German business executive

Hans Wolfgang Reitzle (born 7 March 1949 in Neu-Ulm) is a German business executive.

==Early life and education==
After leaving his school in Ulm, Reitzle continued his education at the Technical University of Munich where he studied mechanical engineering and economics. In 1971, aged just 22, he became Munich's youngest ever "Diplom-Ingenieur" graduate. In 1974, he received his doctorate in engineering (Dr.-Ing.).

==Career==
In 1976, he joined BMW where he would progress to the No. 2 position. He was in charge of product development for more than ten years from 1987, presiding with meticulous attention over the development and launch of a string of successful models.

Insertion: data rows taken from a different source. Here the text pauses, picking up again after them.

/-- R175: a reset needs nothing of the state it is met in but the block's parameters. -/
theorem inv_resetState {s : State} (h : s.params.wf) : (resetState s).Inv :=
  ⟨⟨h, Memory.wf_nil, Memory.wf_nil, by simp, by simp, Nat.zero_le _, Nat.zero_le _, rfl, rfl⟩,
    ⟨by simp, by simp, by simp, by simp⟩, tracksLegal_of_tracksAbsent ⟨rfl, rfl, rfl⟩⟩

theorem ExecEffect.keeps_inv {i : Instr} {s t : State} (he : ExecEffect i s t) (h : s.Inv) : t.Inv := by
  have hstorage : storageLegal s := h.1
  cases he with
  | stays => exact h
  | opened _ hhunt => exact inv_openFrame h hhunt
  | stored b _ hdata _ _ hroom => exact inv_append b h hdata hroom
  | overflowed => exact inv_finish _ hstorage (by split <;> simp) (by split <;> simp)
  | decodeFaulted => exact inv_finish .keep (s := { s with scan := Scan.init }) hstorage (by simp) (by simp)
  | framed pl r _ _ _ hpl hr => exact inv_finish_frame (s := { s with scan := Scan.init }) hstorage hpl hr
  | lengthDiffers => exact inv_finish _ hstorage (by simp) (by simp)
  | compared => exact inv_finish _ hstorage (by split <;> simp) (by split <;> simp)
  | transportFailed => exact inv_finish _ hstorage (by simp) (by simp)
  | stopped => exact inv_finish _ hstorage (by simp) (by simp)
  | readStarted => exact inv_startRead hstorage
  | noData =>
    exact inv_finish _ (storageLegal_of_le hstorage rfl rfl rfl (Nat.zero_le _) (Nat.zero_le _)) (by simp) (by simp)
  | writeStarted x _ _ hfits hx => exact inv_startWrite hstorage ((length_trim_le x).trans hfits) hx
  | sent => exact h
  | scanned => exact h
  | resetDone => exact inv_resetState hstorage.1

/-- R177: the parameters are fixed. -/
theorem ExecEffect.params_eq {i : Instr} {s t : State} (he : ExecEffect i s t) : t.params = s.params := by
  cases he <;> rfl

/-- Settles O56: by the cases of what a row can do; taking an input touches nothing the invariant speaks of. -/
theorem everyStepKeepsInvariant : Obligations.EveryStepKeepsInvariant := by
  intro s t h hstep
  rcases step_effect hstep with ⟨-, rfl⟩ | ⟨inp, rest, i, -, -, he⟩
  · exact ⟨h, rfl⟩
  · exact ⟨he.keeps_inv (s := { s with inputs := rest }) h, he.params_eq⟩

/-! ### What is meaningful after each outcome (R22) -/

/-- Without an outcome R22 asks only that nothing is accumulated outside a frame. -/
theorem resultsMeaningful_of_none {t : State} (hnone : t.outcome = .none) (hlen : t.phase ≠ .data → t.len = 0)
    (htracks : tracksAbsent t) : resultsMeaningful t := by
  simpa [resultsMeaningful, hnone] using And.intro hlen htracks

/-- The endings that discard the payload have nothing else to say. -/
theorem resultsMeaningful_finish_discard {s : State} {c : ResultCode}
    (hc : c ∈ [.transportFault, .stopped, .overflow, .writeFailed]) : resultsMeaningful (finish c .discard s) := by
  simp only [List.mem_cons, List.not_mem_nil, or_false] at hc
  rcases hc with rfl | rfl | rfl | rfl <;> simp [resultsMeaningful, tracksAbsent]

theorem resultsMeaningful_finish_decodeFault {s : State} {pl : List Byte} (hpl : payload s = some pl)
    (hd : decodeTracks s.params pl = none) : resultsMeaningful (finish .decodeFault .keep s) := by
  simp [resultsMeaningful, tracksAbsent, hpl, hd]

theorem resultsMeaningful_finish_frame {s : State} {pl : List Byte} {r : TrackRec × TrackRec × TrackRec}
    (hpl : payload s = some pl) (hr : decodeTracks s.params pl = some r) :
    resultsMeaningful (finish .frame .keep (storeTracks r s)) := by
  simp [resultsMeaningful, hpl, hr]

/-- R116: the verdict of an acknowledgment is whether the payload is the expected text. -/
theorem resultsMeaningful_finish_ackOk {s : State} (heq : payload s = expected s) :
    resultsMeaningful (finish .ackOk .keep s) := by
  simp [resultsMeaningful, tracksAbsent, heq]

theorem resultsMeaningful_finish_writeFailed {s : State} (hne : payload s ≠ expected s) :
    resultsMeaningful (finish .writeFailed .keep s) := by
  simp [resultsMeaningful, tracksAbsent, hne]

/-- In legal storage texts of different lengths are different, since both are written. -/
theorem payload_ne_expected_of_len_ne {s : State} (h : storageLegal s) (hlen : s.len ≠ s.explen) :
    payload s ≠ expected s := by
  obtain ⟨-, -, -, -, -, -, -, hbufFilled, -⟩ := h
  obtain ⟨pl, hpl⟩ : ∃ pl, payload s = some pl := Option.isSome_iff_exists.mp hbufFilled
  intro heq
  exact hlen ((payload_length hpl).symm.trans (expected_length (heq ▸ hpl)))
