-- ==== Sys2Proof/Machine/State.lean ====
section
/-! DEFINITION. The state of tunki CORE as plain data (spec/10_state.md rules R10 to R28), the reasons a step can stop, and
the machine right after reset.

The register file holds exactly `pc`, `sp`, `a`, `x`, `y` and seven one-bit flags (R10; seven, not six: conflict C1); the
flags are seven separate booleans with no byte view (R20).  The run state of the dispatch loop (R21) and the 64 KiB memory
(R30) are the rest.  There is nothing else: no control register, no pending interrupt, no buffer, no cache (R23 to R25). -/

namespace Sys2Proof.Machine

/-- Why the core halted (rule R8 `HaltReason`). -/
inductive HaltReason where
  /-- `Return`: by the RETURN instruction (R123). -/
  | byReturn
  /-- `IllegalOpcode(opcode, at)`: the unknown byte and the address it was fetched from, not the advanced pc (R124). -/
  | illegalOpcode (op : Byte) (addr : Word)
  deriving DecidableEq, Repr

/-- The run state of the dispatch loop (rules R8, R21, R120). -/
inductive RunState where
  | running
  | halted (reason : HaltReason)
  deriving DecidableEq, Repr

/-- Why a step can stop with a fault. -/
inductive Fault where
  /-- Raised by `step` (Sys2Proof/Machine/Step.lean) in run state HALTED, with the reason the core halted: a stuck state,
  since "In HALTED no step exists" (R122).  The halt itself is no fault but a next state (R123, R124).  Safe: the hardware
  takes no step there either (notes/assumptions/4.md). -/
  | halted (reason : HaltReason)
  deriving DecidableEq, Repr

/-- Why the model can give no meaning. -/
inductive Refusal where
  /-- Raised by an arm of `exec` whose instruction has no meaning yet, by its mnemonic in spec/opcode_table.json.  No arm
  does: every instruction is modelled.  Safe. -/
  | notModelled (mnemonic : String)
  /-- Raised by the host operation `exec` on an instance that was never reset (Sys2Proof/Machine/HostOps.lean), as rule R27
  and decision D9 ask ("A model refuses `exec` on a never-reset instance").  `step` never raises it: a `State` is always that
  of an instance that has been reset.  Safe (notes/assumptions/5.md). -/
  | neverReset
  deriving DecidableEq, Repr

/-- Memory: the bytes of the one address space (R30), as a list of address and byte pairs.  An address the list does not
name reads as `Config.memFill`.  The canonical form (`Memory.wf` in Sys2Proof/Machine/Ops.lean): addresses strictly
rising, each below 65536, and no entry equal to the filler. -/
abbrev Memory := List Host.Cell

/-- Everything the spec gives the machine. -/
structure State where
  /-- Program counter: the address of the next instruction byte (R11). -/
  pc : Word
  /-- Stack pointer, reserved: no instruction reads or writes it (R13). -/
  sp : Byte
  /-- Accumulator (R14). -/
  a : Byte
  /-- Index register x (R15). -/
  x : Byte
  /-- Index register y (R16). -/
  y : Byte
  /-- Flag N, negative (R17, R18). -/
  flagN : Bool
  /-- Flag V, overflow (R17, R19). -/
  flagV : Bool
  /-- Flag B, break (R17, R19). -/
  flagB : Bool
  /-- Flag D, decimal mode (R17, R19). -/
  flagD : Bool
  /-- Flag I, interrupt-disable; it masks nothing (R17, R19, R131). -/
  flagI : Bool
  /-- Flag Z, zero (R17, R18). -/
  flagZ : Bool
  /-- Flag C, carry (R17, R19). -/
  flagC : Bool
  /-- Run state of the dispatch loop (R21). -/
  run : RunState
  /-- The 65536 bytes of memory (R30). -/
  mem : Memory
  deriving DecidableEq, Repr

/-- The machine right after reset (rule R26), over a memory that lists nothing.

The registers, the flags and the run state have the values of rule R26's table.  The pc is `MemRead(0xFFFC, 2)`, which here
is two bytes nothing has written: the filler twice (R146 "A reset with no previous load takes pc from `mem_init`";
DESIGN CHOICE, notes/assumptions/1.md).  `State.doReset` is the reset operation over any memory. -/
def State.reset : State where
  pc := BitVec.ofNat 16 (Config.memFill.toNat * 256 + Config.memFill.toNat)
  sp := 0x00#8
  a := 0x00#8
  x := 0x00#8
  y := 0x00#8
  flagN := false
  flagV := false
  flagB := false
  flagD := false
  flagI := false
  flagZ := false
  flagC := false
  run := .running
  mem := []

end Sys2Proof.Machine
end

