-- ==== Sys2Proof/Machine/Ops.lean ====
section
/-! DEFINITION. The named operations over memory, registers and run state: every access of every instruction goes through
them (spec/20_memory.md rule R48 for memory, spec/00_scope.md rule R7 for the register writes). -/

namespace Sys2Proof.Machine

/-! ## Memory (R30 to R39) -/

/-- The byte a list holds for an address; an unlisted address reads as `Config.memFill`. -/
def Memory.get (k : Nat) : Memory → Byte
  | [] => Config.memFill
  | c :: rest => if k = c.1 then c.2 else Memory.get k rest

/-- The byte at an address.  It cannot fail (R31). -/
def Memory.read (m : Memory) (a : Word) : Byte := m.get a.toNat

/-- A list without the entry for one address. -/
def Memory.without (m : Memory) (k : Nat) : Memory := m.filter (fun c => c.1 != k)

/-- An entry put before the first entry of a higher address. -/
def Memory.insert (k : Nat) (v : Byte) : Memory → Memory
  | [] => [(k, v)]
  | c :: rest => if k < c.1 then (k, v) :: c :: rest else c :: Memory.insert k v rest

/-- Memory with one byte changed and no other (R32).  Writing what an unlisted address reads as removes the entry, so
that equal memories are equal lists. -/
def Memory.write (m : Memory) (a : Word) (v : Byte) : Memory :=
  if v = Config.memFill then m.without a.toNat else Memory.insert a.toNat v (m.without a.toNat)

/-- The word at `addr` and `addr +16 1`, low byte first (R34, R33). -/
def Memory.readWord (m : Memory) (addr : Word) : Word := wordOf (m.read addr) (m.read (addr + 1))

/-- Memory with a word changed, low byte first (R35). -/
def Memory.writeWord (m : Memory) (addr v : Word) : Memory :=
  (m.write addr (lowByte v)).write (addr + 1) (highByte v)

/-- Memory with bytes stored one after the other from an address upward, wrapping modulo 65536 (R33). -/
def Memory.writeBytes (m : Memory) (addr : Word) : List Byte → Memory
  | [] => m
  | b :: rest => (m.write addr b).writeBytes (addr + 1) rest

/-- The canonical form: strictly rising addresses, each one the address space has, none holding the filler. -/
abbrev Memory.wf (m : Memory) : Prop :=
  m.Pairwise (fun p q => p.1 < q.1) ∧ ∀ c ∈ m, c.1 < Config.memSize ∧ c.2 ≠ Config.memFill

/-- The list that names, of the addresses below `n`, each whose byte by `init` is not the filler. -/
def Memory.listInit (init : Word → Byte) (n : Nat) : Memory :=
  ((List.range n).map fun k => (k, init (BitVec.ofNat 16 k))).filter (fun c => c.2 != Config.memFill)

/-- The memory whose every byte is what `init` says: rule R41's parameter `mem_init : Addr16 -> Byte`.  Irreducible, so that
no proof unfolds its 65536 entries by accident. -/
@[irreducible]
def Memory.ofInit (init : Word → Byte) : Memory := Memory.listInit init Config.memSize

/-- `MemRead(addr, 1)` (R31). -/
def State.readByte (s : State) (addr : Word) : Byte := s.mem.read addr

/-- `MemRead(addr, 2)` (R34). -/
def State.readWord (s : State) (addr : Word) : Word := s.mem.readWord addr

/-- `MemWrite(addr, 1, v)` (R32). -/
def State.writeByte (s : State) (addr : Word) (v : Byte) : State :=
  { s with mem := s.mem.write addr v }

/-- `MemWrite(addr, 2, v)` (R35).  No instruction uses it; only the loader writes a word. -/
def State.writeWord (s : State) (addr v : Word) : State :=
  { s with mem := s.mem.writeWord addr v }

/-- Bytes stored one after the other from an address upward (R33). -/
def State.writeBytes (s : State) (addr : Word) (bytes : List Byte) : State :=
  { s with mem := s.mem.writeBytes addr bytes }

/-! ## Registers (R10 to R16) -/

/-- `pc <- pc +16 k` (R12). -/
def State.advancePc (s : State) (k : Nat) : State := { s with pc := s.pc + BitVec.ofNat 16 k }

/-- `a <- v` (R14). -/
def State.setA (s : State) (v : Byte) : State := { s with a := v }

/-- `x <- v` (R15). -/
def State.setX (s : State) (v : Byte) : State := { s with x := v }

/-! ## Run state (R21, R120 to R124)

tunki CORE raises no exception and has no trap entry and no trap return (R130, R133, R134): what stands in their place is
the halt, the one shared operation below, and `reset()`, the only way out of it. -/

/-- `halt(reason)` (R7): the run state becomes HALTED with that reason, and nothing else changes (R133). -/
def State.halt (s : State) (reason : HaltReason) : State := { s with run := .halted reason }

/-- What one step does on an unknown opcode byte at `pc`: pc moves past that one byte and the core halts with the byte and
the address it was fetched from; no operand byte is read (R124; the spec's decision D3, notes/assumptions/6.md). -/
def State.haltIllegal (s : State) : State :=
  (s.advancePc 1).halt (.illegalOpcode (s.readByte s.pc) s.pc)

/-! ## Reset (R144) -/

/-- Where the reset vector lies: 0xFFFC and 0xFFFD (R4, R40). -/
def resetVector : Word := 0xFFFC#16

/-- What `reset()` leaves over a memory (R144, R26): sp, a, x, y and all flags zero, pc from the reset vector, run state
RUNNING, and the memory itself untouched. -/
def State.resetOver (m : Memory) : State where
  pc := m.readWord resetVector
  sp := 0x00#8
  a := 0x00#8
  x := 0x00#8
  y := 0x00#8
  flagN := false
  flagV := false
  flagB := false
  flagD := false
  flagI := false
  flagZ := false
  flagC := false
  run := .running
  mem := m

/-- `reset()` (R144).  It may be called in any run state, and what was in the registers does not matter. -/
def State.doReset (s : State) : State := State.resetOver s.mem

/-! ## Instruction fetch (R46, R121) -/

/-- The instruction at `pc`, read from memory as it is at this moment (R46); `none` when the byte there is an unknown
opcode (R54).  Operand bytes are read only as far as the opcode's format has them (R51, R52). -/
def State.fetch (s : State) : Option Instr :=
  match shapeOf (s.readByte s.pc) with
  | none => none
  | some shape => some (shape.build (s.readByte (s.pc + 1)) (s.readByte (s.pc + 2)))

end Sys2Proof.Machine
end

Between 1999 and 1 May 2002, Reitzle was the head of Ford's Premier Automotive Group, overseeing the Volvo, Jaguar, and Land Rover marques. He let it be known that he left Ford when it became clear that he would not have sufficient control of developing new models through to the production process: the cost containing instincts of fellow director Nick Scheele were destined to ensure that the PAG vehicles would not benefit from his uncompromising approach sufficiently to compete on level terms with market leaders such as Lexus and BMW.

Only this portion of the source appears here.